(Beginning of RECORDS FOR PROCESSING)
/-- LDQ waits: its port is bound to a queue, whose front is not the tile that the VE works on, and the VE does not hold that tile
from an earlier step (R280). -/
def State.veWaits (s : State) (core ve port : Nat) : Bool :=
  let v := s.veRun core ve
  match v.inQueues.getD port none with
  | none => false
  | some q =>
    ((s.queue core q).frontWords.isNone || (s.queue core q).frontIndex != some v.tile)
      && !(v.inputs[port]?).any (fun x => x.hdr.index == v.tile)

/-- LDQ in a context of a VE. -/
def execVeLdq (core ve ctx : Nat) (i : VeIns) (s : State) : Host.Outcome State Fault Refusal :=
  .next (if !s.veExists core ve || s.veWaits core ve (i.imm % 4) then s
    else (s.veTake core ve (i.imm % 4)).veIssue core ve ctx veOpLdq i)

/-- STQ in a context of a VE. -/
def execVeStq (core ve ctx : Nat) (i : VeIns) (s : State) : Host.Outcome State Fault Refusal :=
  .next (if s.veExists core ve then (s.veIssue core ve ctx veOpStqTile i).veGive core ve (i.imm % 4) else s)

/-! ## ATTEND (R281, R282) -/

/-- What an ATTEND works on: its descriptions, reach length and scale. -/
structure Attend where
  q : TensorDesc
  k : TensorDesc
  v : TensorDesc
  o : TensorDesc
  L : Nat
  scale : Nat
  causal : Bool
  masked : Bool

/-- The ATTEND of a task. -/
def State.attend (s : State) (t : Task) : Attend where
  q := s.descOf (t.inId 0)
  k := s.descOf (t.inId 1)
  v := s.descOf (t.inId 2)
  o := s.descOf (t.outId 0)
  L := 2 ^ t.c.reachLog2
  scale := t.st.p 4 4
  causal := (t.st.p 0 1).testBit 0
  masked := (t.st.p 0 1).testBit 2

/-- The first byte of an ATTEND's parameters, or the port, that breaks R282 or the shapes of R281. -/
def State.attendBad (s : State) (t : Task) : Option Nat :=
  let st := t.st
  let a := s.attend t
  let n := a.q.dims.length
  let lead (d : TensorDesc) : Bool := d.leading == a.q.leading && d.shards.take (n - 2) == a.q.shards.take (n - 2)
  let lse := s.descOf (t.outId 1)
  let m := s.descOf (t.inId 3)
  failAt (decide (st.params.length ≠ 16 ∨ 8 ≤ st.p 0 1)) 0
    <|> failAt (decide ((st.p 0 1).testBit 1 ≠ decide (st.outPorts = 2))
        || decide ((st.p 0 1).testBit 2 ≠ decide (st.inPorts = 4))) 0
    <|> failAt (decide (st.p 2 1 ≠ 0)) 2
    <|> failAt (decide (st.p 3 1 ≠ 0)) 3 <|> failAt (!isFin32 (st.p 4 4)) 4 <|> failAt (!st.zero 8 16) 8
    <|> failAt (decide (a.q.rank < 2 ∨ 2 ^ 20 < a.q.rows ∨ 256 < a.q.cols) || badLayout a.q true || a.q.sparse) 0x100
    <|> failAt (decide (a.k.rank ≠ a.q.rank ∨ 2 ^ 20 < a.k.rows ∨ a.k.cols ≠ a.q.cols) || !lead a.k
        || s.shardedDim a.k (n - 2) || badLayout a.k true || a.k.sparse) 0x101
    <|> failAt (decide (a.v.rank ≠ a.q.rank ∨ a.v.rows ≠ a.k.rows ∨ 256 < a.v.cols) || !lead a.v
        || s.shardedDim a.v (n - 2) || badLayout a.v false || a.v.sparse) 0x102
    <|> failAt (a.masked && (m.dims != a.q.leading ++ [a.q.rows, a.k.rows] || decide (m.format ≠ 8)
        || s.shardedDim m n.pred)) 0x103
    <|> failAt (a.o.dims != a.q.leading ++ [a.q.rows, a.v.cols] || !lead a.o || a.o.sparse) 0x200
    <|> failAt ((st.p 0 1).testBit 1 && (lse.format != 0 ||
        (if n = 2 then lse.dims != [1, a.q.rows] else lse.dims != a.q.leading ++ [a.q.rows]))) 0x201

/-- The tiles that an ATTEND task for a row of query tiles needs. -/
def State.attendNeeds (s : State) (t : Task) : List (Nat × Nat) :=
  let a := s.attend t
  let p := a.o.tilePos t.e.tile
  let keys := List.range a.k.tileRows
  (List.range a.q.tileCols).map (fun c => (0, a.q.tileIndex ⟨p.lead, p.i, c⟩))
    ++ keys.flatMap (fun j => (List.range a.k.tileCols).map (fun c => (1, a.k.tileIndex ⟨p.lead, j, c⟩)))
    ++ keys.flatMap (fun j => (List.range a.v.tileCols).map (fun c => (2, a.v.tileIndex ⟨p.lead, j, c⟩)))
    ++ (if a.masked then
        keys.map (fun j => (3, (s.descOf (t.inId 3)).tileIndex ⟨p.lead, p.i, j⟩)) else [])

/-- The running state of one query row (R281): m, l and O as FP32 patterns, whether a key was included, and the
flags. -/
structure AttRow where
  m : Nat := 0xFF800000
  l : Nat := 0
  o : List Nat
  any : Bool := false
  flags : Flags := 0

/-- The code of an INT8 mask element. -/
def maskCode (M : Operand) (lead r c : Nat) : Nat :=
  match M.tile? (M.desc.tileIndex ⟨lead, r / 64, c / 64⟩) with
  | some x => x.1.at (r % 64) (c % 64)
  | none => 0

/-- The included keys of a key tile for a query row, ascending. -/
def Attend.keys (a : Attend) (M : Operand) (lead q j : Nat) : List Nat :=
  (List.range (min 64 (a.k.rows - 64 * j))).filterMap (fun i =>
    let k := 64 * j + i
    if (a.causal && decide (q < k)) || (a.masked && decide (maskCode M lead q k = 0)) then none else some k)

/-- The scaled score of a query row against a key. -/
def Attend.score (a : Attend) (Q K : Operand) (lead q k : Nat) : Nat × Flags :=
  let W := min a.q.window a.k.window
  let x := refSum W a.L ((List.range a.q.cols).map (fun i => mkTerm (Q.at lead q i) (K.at lead k i))) none none
  let y := mul32 a.scale x.1
  (y.1, x.2 ||| y.2)

/-- MAX of m and the scores (Table 4.8). -/
def attMax (m : Nat) (ss : List Nat) : Nat :=
  match ((m :: ss).foldl (fun b v => pickBest true b 0 v) none) with
  | some x => x.2
  | none => m

/-- The probabilities of a key tile's rows in V's element format, with block scales along the keys: rows of (key
within the tile, FP32 pattern) pairs to the decoded values by 64 × row + key. -/
def Attend.convertP (a : Attend) (rows : List (Nat × List (Nat × Nat))) : FMap Val × Flags :=
  let d : TensorDesc :=
    { rank := 2, format := a.v.format, valueFormat := a.v.valueFormat, scaleBlk := a.v.scaleBlk, shape := [64, 64]
      shard := [0, 0] }
  let vals : FMap Nat := FMap.setMany (fun _ => 0) [] (rows.flatMap (fun r => r.2.map (fun q => (64 * r.1 + q.1, q.2))))
  let x := ConvSpec.tile { desc := d } 0 0 0 (fun r c => val32 (FMap.get (fun _ => 0) vals (64 * r + c)))
  (rows.flatMap (fun r => r.2.map (fun q => (64 * r.1 + q.1, x.1.val {} r.1 q.1))), x.2)

/-- Steps 1 to 4 of R281 for one row and key tile: m′, α, the p_k by key, and l, with the flags; nothing where m′ is
−Inf. -/
def Attend.weights (a : Attend) (Q K M : Operand) (lead q j : Nat) (r : AttRow) :
    Bool × AttRow × Nat × List (Nat × Nat) :=
  let ks := a.keys M lead q j
  let ss := ks.map (fun k => (k, a.score Q K lead q k))
  let fl := ss.foldl (fun f x => f ||| x.2.2) r.flags
  let r := { r with any := r.any || !ks.isEmpty, flags := fl }
  let m' := attMax r.m (ss.map (fun x => x.2.1))
  if m' = 0xFF800000 then (false, r, 0, [])
  else
    let d := sub32 r.m m'
    let al := VeFn.exp.run d.1
    let ps := ss.map (fun x =>
      let e := sub32 x.2.1 m'
      let p := VeFn.exp.run e.1
      (x.1 - 64 * j, p.1, e.2 ||| p.2))
    let sum := refSum 1 a.L (ps.map (fun p => mkTerm (val32 p.2.1) valOne)) none none
    let l := fma32 r.l al.1 sum.1
    (true, { r with m := m', l := l.1, flags := ps.foldl (fun f p => f ||| p.2.2) (r.flags ||| d.2 ||| al.2 ||| sum.2 ||| l.2) },
      al.1, ps.map (fun p => (p.1, p.2.1)))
(End of RECORDS FOR PROCESSING)
### [INSTRUCTIONS TO FOLLOW]
Please transcribe exactly the lines above from the line that has "let y := mul32 a.scale x.1" up to and including the line that has "r.1 q.1))), x.2)"; no other line belongs in the answer.

### [ANSWER TO THIS TASK]
  let y := mul32 a.scale x.1
  (y.1, x.2 ||| y.2)

/-- MAX of m and the scores (Table 4.8). -/
def attMax (m : Nat) (ss : List Nat) : Nat :=
  match ((m :: ss).foldl (fun b v => pickBest true b 0 v) none) with
  | some x => x.2
  | none => m

/-- The probabilities of a key tile's rows in V's element format, with block scales along the keys: rows of (key
within the tile, FP32 pattern) pairs to the decoded values by 64 × row + key. -/
def Attend.convertP (a : Attend) (rows : List (Nat × List (Nat × Nat))) : FMap Val × Flags :=
  let d : TensorDesc :=
    { rank := 2, format := a.v.format, valueFormat := a.v.valueFormat, scaleBlk := a.v.scaleBlk, shape := [64, 64]
      shard := [0, 0] }
  let vals : FMap Nat := FMap.setMany (fun _ => 0) [] (rows.flatMap (fun r => r.2.map (fun q => (64 * r.1 + q.1, q.2))))
  let x := ConvSpec.tile { desc := d } 0 0 0 (fun r c => val32 (FMap.get (fun _ => 0) vals (64 * r + c)))
  (rows.flatMap (fun r => r.2.map (fun q => (64 * r.1 + q.1, x.1.val {} r.1 q.1))), x.2)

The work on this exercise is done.